Incontriamo nuovamente Marzia Roncacci, volto del Tg2, che ha da poco ricevuto la cittadinanza onoraria di San Vito Lo Capo, rinomata località turistica siciliana.

Bentrovata Marzia. Anzitutto complimenti per questo riconoscimento da parte di San Vito Lo Capo. Raccontaci come ti hanno contattata e che sensazioni ti ha suscitato.
«Sono stata contattata dall'organizzazione dell'evento, dalla Feedback, i quali mi hanno invitato a partecipare alla serata dedicata alla Sicilia e in particolare al famoso festival ormai in tutto il mondo del Cous Cous Fest che si tiene tutti gli anni nel mese di settembre a San Vito Lo Capo. Un posto meraviglioso, con un mare caraibico, un gioiello della nostra Italia, meta di Italiani e turisti stranieri tutto l'anno. Io ho risposto loro che mi faceva molto piacere ricevere l'invito ma probabilmente non sarei potuta andare visti i miei impegni ogni giorno, tutte le mattine, in diretta con il programma di informazione Tg2 Italia. A quel punto mi è stato detto che ci sarebbe stata una bellissima sorpresa per me e che riguardava la mia professione. Così sono andata a Milano. Sono partita subito dopo la diretta e la riunione per stabilire argomento e ospiti del giorno dopo e sono andata all'evento. Qui trovo il sindaco di San Vito Lo Capo Giuseppe Peraino e tutta la giunta.
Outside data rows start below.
/-- Rows of bytes `[a, a+n)` that are written only in part. -/
def edgeRows (a n : Nat) : NSet :=
  (if a % 64 ≠ 0 then [a / 64] else []).foldl (fun t r => NSet.add r t) (if (a + n) % 64 ≠ 0 then [(a + n) / 64] else [])
/-- A descriptor's rows of which one fragment has landed, after bytes `[a, a+n)` land too (R52). -/
def Desc.landed (d : Desc) (a n : Nat) (poison : Bool) : Desc :=
  { d with parts := (edgeRows a n).foldl (fun p r =>
      if p.contains r || p.contains (r + 2 ^ 18) then p else NSet.add (if poison then r + 2 ^ 18 else r) p) d.parts }
/-- Poisons or zeroes an inbound slice that could not be delivered (R60). -/
def State.failSlice (s : State) (c : Nat) (d : Desc) (off len : Nat) : State :=
  if d.kind.inbound then
    (s.putSpan c (d.loc + off) len 0 true d.parts).modDesc c d.seq (fun d => d.landed (d.loc + off) len true)
  else s
/-- A descriptor's access fault, once: DMA_ACCESS_FAULT, or PACKET_LOST in its place (R60, R292). -/
def State.descFault (s : State) (c seq : Nat) (e : Ev) (detail : Nat) : State :=
  match (s.core c).descs.find? (fun d => d.seq = seq) with
  | some d => if d.faulted then s else (s.modDesc c seq (fun d => { d with faulted := true })).fault c e detail
  | none => s
/-- DMA_ACCESS_FAULT once a descriptor (R60). -/
def State.accessFault (s : State) (c seq detail : Nat) : State := s.descFault c seq .dmaAccessFault detail
/-- Log word of a refused DRAM packet and of a refused reduction packet, valid bit set (R214, R245, R527). -/
def refuseWord (reason p a : Nat) : Nat := reason + p <<< 3 + (a % 2 ^ 48) <<< 11 + 2 ^ 63
def redWord (reason p stream b : Nat) : Nat := reason + p <<< 3 + stream <<< 11 + b <<< 23 + 2 ^ 63

/-- A fabric-visible address belongs to the stream aperture (R224). -/
def inAperture (a : Nat) : Bool := a / 2 ^ 44 % 16 = 15
/-- Home site of a stream receive by the core's home table; none for an undeclared stream (R225). -/
def State.homeOf (s : State) (c a : Nat) : Option Nat :=
  let e := Tab.get (fun _ => 0) (s.core c).homes (a / 2 ^ 36 % 256)
  let cnt := e / 64 % 64
  if cnt = 0 then none else some ((e % 64 + (a % 2 ^ 36 / 4096) % cnt) % 40)

/-- Destination node of a slice, or the refusal its source gives with the detail of the record (R103, R527). -/
def State.routeOf (s : State) (p c : Nat) (d : Desc) (x : Slice) : Nat ⊕ Nat :=
  let dram (a : Nat) : Nat ⊕ Nat := match s.place p a with
    | some t => .inl (siteNode t.site)
    | none => .inr (refuseWord 1 p a)
  match d.kind with
  | .dramRead => if inAperture x.addr then
      (match s.homeOf c x.addr with | some m => .inl (siteNode m) | none => .inr (refuseWord 5 p x.addr))
    else dram x.addr
  | .gather | .dramWrite => dram x.addr
  | .dramCopy => (match [d.addr2 + x.off, d.addr2 + x.off + x.len - 1].find? (fun a => (s.place p a).isNone) with
      | none => dram x.addr
      | some a => .inr (refuseWord 1 p a))
  | .corePush | .mirror =>
    let n := if d.kind = .mirror then d.addr2 else d.remote % 65536
    let e := Tab.get (fun _ => 0) (s.core c).xlat n
    if entryKind e = 1 then .inl (entryCore e) else .inr (refuseWord 0 p n)
  | .reduceSend =>
    let n := d.remote % 4096
    (match s.stream p n with
     | some st => .inl (siteNode (streamHome st (if bit (BitVec.ofNat 64 d.remote) 31 then x.addr else x.addr / 128)))
     | none => .inr (redWord 1 p n (bits (BitVec.ofNat 64 d.remote) 12 19)))

/-- Reduction header of a slice: provenance, kind 0, the ebytes that the DMA engine fills in (R244, R249, R250). -/
def State.redHdr (s : State) (p c : Nat) (d : Desc) (x : Slice) : RedHdr :=
  let w := BitVec.ofNat 64 d.remote
  let stream := d.remote % 4096
  let pass1 := bit w 31
  let b0 := if pass1 then x.addr else x.addr / 128
  let n := (s.logicalOf p c).getD 0
  let ret := match s.stream p stream with
    | some st => if st.tree then none else ((s.contribs p st).find? (fun e => e.core = n)).map (·.retRow)
    | none => none
  let eb := if pass1 then [] else match ret with
    | some r => (rangeFrom b0 (x.len / 128)).map fun b =>
      let a := s.byteAt c r b
      let k := stream * 2 ^ 19 + b
      if (s.core c).retracted.contains k then max a (Tab.get (fun _ => 0) (s.core c).kept k) else a
    | none => []
  ⟨stream, b0, if pass1 then 1 else 0, 0, [(n, d.epoch)], eb⟩

/-- Free tag numbers, lowest first, and the lowest. -/
def freeTags (l : List TagUse) : List Nat := (rangeFrom 0 256).filter (fun n => l.all (fun t => decide (t.num ≠ n)))
def freeTag (l : List TagUse) : Option Nat := (freeTags l).head?
/-- Whether an epoch's passing token is still to be sent, or the core has used provisional data of which no passing token has come, so that
its packets travel provisional. A packet may derive from any data the core received in this micro-step. DEDUCED (R339; log 99). -/
def State.provisional (s : State) (c e : Nat) : Bool :=
  decide (s.getF F.seqUstep_epoch c = e) || (s.core c).verdicts.any (fun v => decide (v.1 = e))
    || (s.core c).got.any (fun g => !(s.core c).proven.contains (g.1, g.2.1))

/-- Source rows of an outbound slice: data and poison (R52). -/
def State.sliceData (s : State) (c : Nat) (d : Desc) (x : Slice) : List Row × Bool :=
  match d.packed with
  | some (rows, po) => ((rows.drop (x.off / 64)).take (x.len / 64), po)
  | none => match d.kind with
    | .dramWrite | .corePush | .mirror | .reduceSend =>
      let a := d.loc + x.off
      (toRows (s.span c a x.len) (cdiv x.len 64), s.rowsPoison c (a / 64) (cdiv (a % 64 + x.len) 64))
    | .gather => if x.idx.isEmpty then ([], false) else (toRows (pack 32 x.idx) (cdiv x.idx.length 16), false)
    | _ => ([], false)
/-- Block check of an outbound slice of a descriptor with the flag: block, the CRC-32C of its 4 KiB, and whether the entry disagrees; formed
before the block's first packet leaves, and the same for every packet of the block (R53). -/
def State.outCheck (s : State) (c : Nat) (d : Desc) (x : Slice) : Nat × BitVec 32 × Bool :=
  let b := (d.loc + x.off) / 4096
  let crc := crc32c (rowsBytes ((rangeFrom (b * 64) 64).map (s.row c)))
  let new := (b, crc, match Tab.get (fun _ => none) s.spadChk (c * 2048 + b) with | some v => decide (v ≠ crc) | none => false)
  match d.blkChk with
  | some k => if k.1 = b then k else new
  | none => new

/-- Answers a packet draws: a DRAM_COPY packet whose destination straddles a block is written in two parts. -/
def copyAcks (k : Pkt) : Nat := if k.kind = .copyReq ∧ k.addr2 / 4096 ≠ (k.addr2 + k.len - 1) / 4096 then 2 else 1
/-- A descriptor whose packets carry a block check formed from the scratchpad (R53). -/
def Desc.checked (d : Desc) : Bool :=
  d.bchk && (decide (d.kind = .dramWrite) || decide (d.kind = .corePush) || decide (d.kind = .reduceSend))
/-- Forms the packet of a slice (R282, R340). A gather request carries the tags of the further responses it draws (R234). -/
def State.formPkt (s : State) (p c : Nat) (d : Desc) (x : Slice) (dst tag : Nat) (more : List Nat) : Pkt :=
  let q := s.core c
  let dt := s.sliceData c d x
  let ck := if d.checked then s.outCheck c d x else (0, 0, false)
  let gen (n : Nat) : Nat := Tab.get (fun _ => 0) q.gens n
  let kind : PktKind := match d.kind with
    | .dramRead => .readReq
    | .dramCopy => .copyReq
    | .gather => if x.idx.isEmpty then .readReq else .gatherReq
    | .dramWrite => .writeData
    | .corePush => .push
    | .mirror => .mirror
    | .reduceSend => .reduction
  ({ kind := kind, src := c, dst := dst, part := p, tag := tag, gen := gen tag, resend := 0, tries := 0
     remCtr := d.remCtr, seq := d.seq, total := packetCount (if d.kind = .corePush then d.remote / 65536 else d.remote) d.len
     prov := decide (dt.1 ≠ []) && decide (kind ≠ .gatherReq) && s.provisional c d.epoch
     poison := dt.2 || ck.2.2, bchk := d.bchk, ce := false, ece := false, addr := if kind = .gatherReq then d.remote else x.addr
     addr2 := if d.kind = .dramCopy then d.addr2 + x.off else x.idx.length
     len := if kind = .gatherReq then d.rowLen else x.len
     prod := ((s.logicalOf p c).getD 0, d.epoch, q.stamp)
     red := if d.kind = .reduceSend then some (s.redHdr p c d x) else none
     data := dt.1, crc := ck.2.1, merged := more.map (fun n => (c, n, gen n, d.seq)) } : Pkt).sealed

/-- Name under which a core keeps a receiver of its provisional data: a logical core by its copy of the alias table, or a node (R104,
R342). -/
def State.receiver (s : State) (c node : Nat) : Nat :=
  if node < 4096 then
    (((s.core c).xlat.find? (fun e => decide (entryKind e.2 = 1) && decide (entryCore e.2 = node))).map (·.1)).getD node
  else node
/-- A provisional packet's receiver is to have its epoch's token (R342). A packet that is provisional by its inputs alone leaves its epoch's
token to be sent to its receiver too. -/
def State.noteReceiver (s : State) (c : Nat) (k : Pkt) : State :=
  let e := k.prod.2.1
  let to_ := (e, s.receiver c k.dst)
  let open_ := decide (s.getF F.seqUstep_epoch c = e)
  s.modCore c (fun q => { q with
    consumers := if k.prov && !q.consumers.contains to_ then q.consumers ++ [to_] else q.consumers
    verdicts := if k.prov && !open_ && q.verdicts.all (fun v => decide (v.1 ≠ e)) then q.verdicts ++ [(e, true)] else q.verdicts })
/-- After a packet leaves: provenance notes for the token, the digest and the kept pass 1 bytes (R249, R342, R358). -/
def State.noteSent (s : State) (c : Nat) (k : Pkt) : State :=
  let payload := decide (k.kind ≠ .gatherReq)
  let crc := if payload then crcMore (s.core c).digest (rowsBytes k.data) else (s.core c).digest
  let kept := match k.red with
    | some h => if h.pass = 1 then
        (rangeFrom 0 k.len).foldl (fun t i => Tab.put (fun _ => 0) (h.stream * 2 ^ 19 + h.b0 + i)
          (elem (ofRows k.data) 8 i) t) (s.core c).kept
      else (s.core c).kept
    | none => (s.core c).kept
  ((s.noteReceiver c k).modCore c (fun q => { q with digest := crc, kept := kept })).setF F.intDigest_crc c crc.toNat

/-- Tags that the packets of a slice hold: one, or one for each 512 B response a gather request draws (R64, R234). -/
def Slice.tags (x : Slice) (d : Desc) : Nat := if x.idx.isEmpty then 1 else cdiv (x.idx.length * d.rowLen) 8
/-- The tags of a sent slice: the packet's own, and for each further response of a gather request one with its own rows. -/
def tagUses (d : Desc) (x : Slice) (k : Pkt) (more : List Nat) : List TagUse :=
  ⟨k.tag, d.seq, x.off, 0, copyAcks k, k⟩ :: more.zipIdx.map (fun e =>
    let per := 8 / d.rowLen
    let own := (x.idx.drop (per * (e.2 + 1))).take per
    ⟨e.1, d.seq, x.off + 512 * (e.2 + 1), 0, 1,
      { k with tag := e.1, gen := ((k.merged[e.2]?).map (·.2.2.1)).getD 0, merged := [], addr2 := own.length, data := toRows (pack 32 own) 1 }⟩)

/-- PACKET_ISSUE: the next packet of a descriptor takes a free tag, a gather request one for each response, and is injected, or is refused
at its source; with no tag free it waits, and its cycles count (R62, R64, R103, R234, R527). Reading its source rows meets what `how` says
(R44, R46). A block check mismatch is raised once for its block (R53). -/
def execPacketIssue (c : CoreIx) (seq : BitVec 16) (how : Issue) (s : State) : Outcome State Fault Refusal :=
  .next (
    let s := s.bumpF F.dmaTagStall_cycles c how.cycles
    let p := (s.ownerOf c).getD 255
    match (s.core c).descs.find? (fun d => d.seq = seq.toNat) with
    | none => s
    | some d =>
      match s.nextSlice p d with
      | none => s
      | some x =>
        let skip := decide (d.kind = .gather) && (match d.list[d.sent / (d.rowLen * 64)]? with | some (some _) => false | _ => true)
        if skip then (s.modDesc c d.seq (fun d => { d with sent := d.sent + x.len })).settle c
        else match s.routeOf p c d x with
        | .inr detail =>
          let rest := d.kind = .corePush ∨ d.kind = .mirror
          let s := s.failSlice c d x.off x.len
          let s := (s.accessFault c d.seq detail).modDesc c d.seq (fun d => { d with sent := if rest then d.len else d.sent + x.len })
          s.settle c
        | .inl dst =>
          match (freeTags (s.core c).tags).take (x.tags d) with
          | [] => s
          | tag :: more =>
            if more.length + 1 < x.tags d then s
            else
              let s := s.observeRows c how.obs
              let k := s.formPkt p c d x dst tag more
              let ck := if d.checked then some (s.outCheck c d x) else none
              let s := if ck ≠ d.blkChk ∧ ck.any (·.2.2) = true then s.fault c .blockCheckMismatch 0 else s
              let s := s.modCore c (fun q => { q with tags := q.tags ++ tagUses d x k more })
              let s := s.modDesc c d.seq (fun d => { d with sent := d.sent + x.len, open_ := d.open_ + 1 + more.length, blkChk := ck })
              ((s.inject k).noteSent c k).settle c)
Ma anche tanti tantissimi amici con cui ho condiviso in una terra così bella molte giornate ricche di emozioni, di eventi, di incontri, di cultura, insomma giornate arricchenti. Durante la presentazione della serata, il sindaco, con tanto di fascia, mi invita a raggiungerlo perché lui a la giunta avevano deciso di conferirmi la cittadinanza onoraria di San Vito Lo Capo. Mi sono emozionata, È stato un momento bellissimo, inaspettato, una gioia immensa. Perché questa mia cittadinanza, spiegata molto bene nelle motivazioni del Comune di San Vito, rappresenta un riconoscimento concreto per la mia professione e per la mia persona. Posso dire che ho ricevuto diversi premi nel corso della mia vita professionale, tutti molto importanti, però sentire la vicinanza di una comunità come quella di San Vito, del sindaco, di tutta la giunta, dei commercianti, dei ristoratori, della gente tutta che ancora mi scrive per congratularsi, beh, non ha prezzo. Approfitto, anche qui, per ringraziare tutti, di nuovo».

Raccontare le bellezze, come fai: si può, anche in questi tempi dove sembra quasi una controtendenza?
«Raccontare le bellezze si può, eccome! Anzi, aggiungo che si deve. Abbiamo un patrimonio incredibile in Italia, troppo spesso sottovalutato e non valorizzato. È la miniera vera del nostro Paese. Dobbiamo far conoscere questi posti, di nicchia, che sono i veri gioielli italiani. Sono il volano per il turismo, non si può non raccontare quante bellezze abbiamo».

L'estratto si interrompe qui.